Shuffling the dataset
You may as well shuffle the dataset through the use of the shuffle()
function on the dataset
variable, like this:
shuffled_dataset = dataset.shuffle(seed = 42,
buffer_size = 500)
Within the above example, say your dataset has 10,000 rows. The shuffle()
function will randomly select examples from the primary five hundred rows within the buffer.

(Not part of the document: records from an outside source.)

-- ==== Sys2Proof/Certificates/Slice0/Obligations.lean ====
section
/-! DEFINITION. The statements about the machine, for the provers. Where a docstring says "the model's choice",
the manual leaves the point open and the log entry named decides it. -/

open Sys2Proof Sys2Proof.Machine

/-! ### The queue of commands -/

/-- A step at a queue with a command in front is that command's meaning at the state with the queue's rest. -/
def Obligations.StepTakesTheFrontCommand : Prop :=
  ∀ (c : Instr) (rest : List Instr) (s : State),
    step { s with pending := c :: rest } = exec c { s with pending := rest }

/-- With no command waiting, a step queues the commands of the events that have fallen due; with none due it
lets one oscillator count pass, or at the last count of a second queues the boundary. The model's choice
(log entries 1 and 3): the table has no row for a count. A port between two responses goes on with the count (log
entry 34). -/
def Obligations.EmptyQueueLetsTimePass : Prop :=
  ∀ s : State, s.pending = [] → ∃ t : State, step s = .next t ∧
    (due s ≠ [] → t = { s with pending := due s }) ∧
    (due s = [] → s.tb.count + 1 < s.tb.len →
      t = { s with tb := s.tb.tick, ports := mapV (fun r : LinkPort => { r with between := false }) s.ports }) ∧
    (due s = [] → s.tb.len ≤ s.tb.count + 1 → t = { s with pending := [.localSecondBoundary] })

/-- Every command completes, and none touches the queue. -/
def Obligations.EveryCommandCompletesAndLeavesTheQueue : Prop :=
  ∀ c s, ∃ t, exec c s = .next t ∧ t.pending = s.pending

/-- Run time is never stepped (R2): but for a cold start, a command leaves it or moves it on by one, and only a
boundary or a pulse moves it. OFFSET_CHANGE_APPLIED is the boundary that applies the change (log entry 11). -/
def Obligations.RunTimeIsNeverStepped : Prop :=
  ∀ c s t, exec c s = .next t → c ≠ .coldStart →
    (t.now = s.now ∨ t.now = s.now + 1 ∧ t.tb.count = 0) ∧
    (c ≠ .localSecondBoundary → c ≠ .offsetChangeApplied → c ≠ .refPulse → t.now = s.now ∧ t.tb.count = s.tb.count ∧ t.tb.len = s.tb.len)

/-- What only certain commands write (R5, R12, R35, R41, R42, R63, R120, R142, R144, section 10.1): the frequency
trim, the reference mode, the Sunday class, the bell configurations, the plans, the silence flag, the share limit and
the Sun Table; no request moves an input line or the supply. -/
def Obligations.EachSettingHasItsOwnWriter : Prop :=
  ∀ c s t, exec c s = .next t → c ≠ .coldStart → (∀ p bs, c ≠ .frameComplete p bs) →
    (c ≠ .refPulse → t.tb.freq = s.tb.freq) ∧
    ((∀ p g m, c ≠ .refModeSet p g m) → t.ref.mode = s.ref.mode) ∧
    ((∀ p g k, c ≠ .civilConfig p g k) → t.civil.sundayClass = s.civil.sundayClass) ∧
    ((∀ p g a, c ≠ .bellConfig p g a) → ∀ b, (t.bell b).config = (s.bell b).config) ∧
    ((∀ p g a, c ≠ .planWrite p g a) → t.ordinary = s.ordinary ∧ t.festal = s.festal) ∧
    ((∀ p g v, c ≠ .silenceSet p g v) → t.strike.silence = s.strike.silence) ∧
    ((∀ p g k, c ≠ .partConfig p g k) → t.strike.share = s.strike.share) ∧
    ((∀ p g r f es, c ≠ .sunWrite p g r f es) → t.sun = s.sun) ∧
    (c.request.isSome → t.lines = s.lines ∧ t.supply = s.supply)
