theorem actTimeRead_frame  :
    Frame [] s (actTimeRead s).state := by
  unfold actTimeRead
  repeat' (with_reducible first
    | exact Frame.refl _ _
    | decide
    | split
    | simp only [accept_state])

theorem timeRead_frame (p : Port) (tag : Byte) :
    Frame [.ports] s (timeRead p tag s) :=
  request_frame s _ _ _ _ (by decide) (Frame.mono (actTimeRead_frame s) (by decide))

theorem actTimeSet_frame (day : Nat) (sec : Nat) :
    Frame [.tb] s (actTimeSet day sec s).state := by
  unfold actTimeSet
  repeat' (with_reducible first
    | exact Frame.refl _ _
    | decide
    | split
    | simp only [refuse_state, accept_state]
    | apply Frame.after (State.setTb_frame ..))

theorem timeSet_frame (p : Port) (tag : Byte) (day : Nat) (sec : Nat) :
    Frame [.tb, .ports] s (timeSet p tag day sec s) :=
  request_frame s _ _ _ _ (by decide) (Frame.mono (actTimeSet_frame s day sec) (by decide))

theorem changeMode_frame (m : RefMode) :
    Frame [.tb, .ref, .notices, .ports] s (changeMode m s) := by
  unfold changeMode
  repeat' (with_reducible first
    | exact Frame.refl _ _
    | decide
    | split
    | apply Frame.after (State.setTb_frame ..)
    | apply Frame.after (State.setRef_frame ..)
    | apply Frame.after (setDisc_frame ..)
    | dsimp only)

theorem actRefModeSet_frame (mode : Nat) :
    Frame [.tb, .ref, .notices, .ports] s (actRefModeSet mode s).state := by
  unfold actRefModeSet
  repeat' (with_reducible first
    | exact Frame.refl _ _
    | decide
    | split
    | simp only [refuse_state, accept_state]
    | apply Frame.after (changeMode_frame ..))

theorem refModeSet_frame (p : Port) (tag : Byte) (mode : Nat) :
    Frame [.tb, .ref, .notices, .ports] s (refModeSet p tag mode s) :=
  request_frame s _ _ _ _ (by decide) (Frame.mono (actRefModeSet_frame s mode) (by decide))

theorem actTimeFaultsClear_frame  :
    Frame [.tb, .ref] s (actTimeFaultsClear s).state := by
  unfold actTimeFaultsClear
  repeat' (with_reducible first
    | exact Frame.refl _ _
    | decide
    | split
    | simp only [accept_state]
    | apply Frame.after (State.setTb_frame ..)
    | apply Frame.after (State.setRef_frame ..))

theorem timeFaultsClear_frame (p : Port) (tag : Byte) :
    Frame [.tb, .ref, .ports] s (timeFaultsClear p tag s) :=
  request_frame s _ _ _ _ (by decide) (Frame.mono (actTimeFaultsClear_frame s) (by decide))

theorem actOffsetSet_frame (offset : Int) (day : Nat) (sec : Nat) :
    Frame [.civil] s (actOffsetSet offset day sec s).state := by
  unfold actOffsetSet
  repeat' (with_reducible first
    | exact Frame.refl _ _
    | decide
    | split
    | simp only [refuse_state, accept_state]
    | apply Frame.after (withCivil_frame ..))

theorem offsetSet_frame (p : Port) (tag : Byte) (offset : Int) (day : Nat) (sec : Nat) :
    Frame [.civil, .ports] s (offsetSet p tag offset day sec s) :=
  request_frame s _ _ _ _ (by decide) (Frame.mono (actOffsetSet_frame s offset day sec) (by decide))

theorem actCivilConfig_frame (cls : Nat) :
    Frame [.civil] s (actCivilConfig cls s).state := by
  unfold actCivilConfig
  repeat' (with_reducible first
    | exact Frame.refl _ _
    | decide
    | split
    | simp only [refuse_state, accept_state]
    | apply Frame.after (withCivil_frame ..))

theorem civilConfig_frame (p : Port) (tag : Byte) (cls : Nat) :
    Frame [.civil, .ports] s (civilConfig p tag cls s) :=
  request_frame s _ _ _ _ (by decide) (Frame.mono (actCivilConfig_frame s cls) (by decide))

By default, the buffer size is 1,000.
Other tasks
You may perform more tasks using streaming, comparable to:
- splitting the dataset
- Interleaving the dataset — combining two datasets by alternating rows between each dataset
- Modifying the columns of a dataset
- Filtering a dataset
Take a look at https://huggingface.co/docs/datasets/stream for more details.
If you happen to like reading my articles and that it helped your profession/study, please consider signing up as a Medium member. It’s $5 a month, and it gives you unlimited access to all of the articles (including mine) on Medium. If you happen to join using the next link, I’ll earn a small commission (at no additional cost to you). Your support signifies that I’ll have the ability to devote more time on writing articles like this.
In this text, I even have shown you ways you’ll be able to access the datasets stored on Hugging Face Hub. Because the datasets are stored in Parquet format, it lets you remotely access the datasets remotely without having to download the whole bulk of the dataset. You may access the datasets either using DuckDB, or using the Datasets library provided by Hugging Face.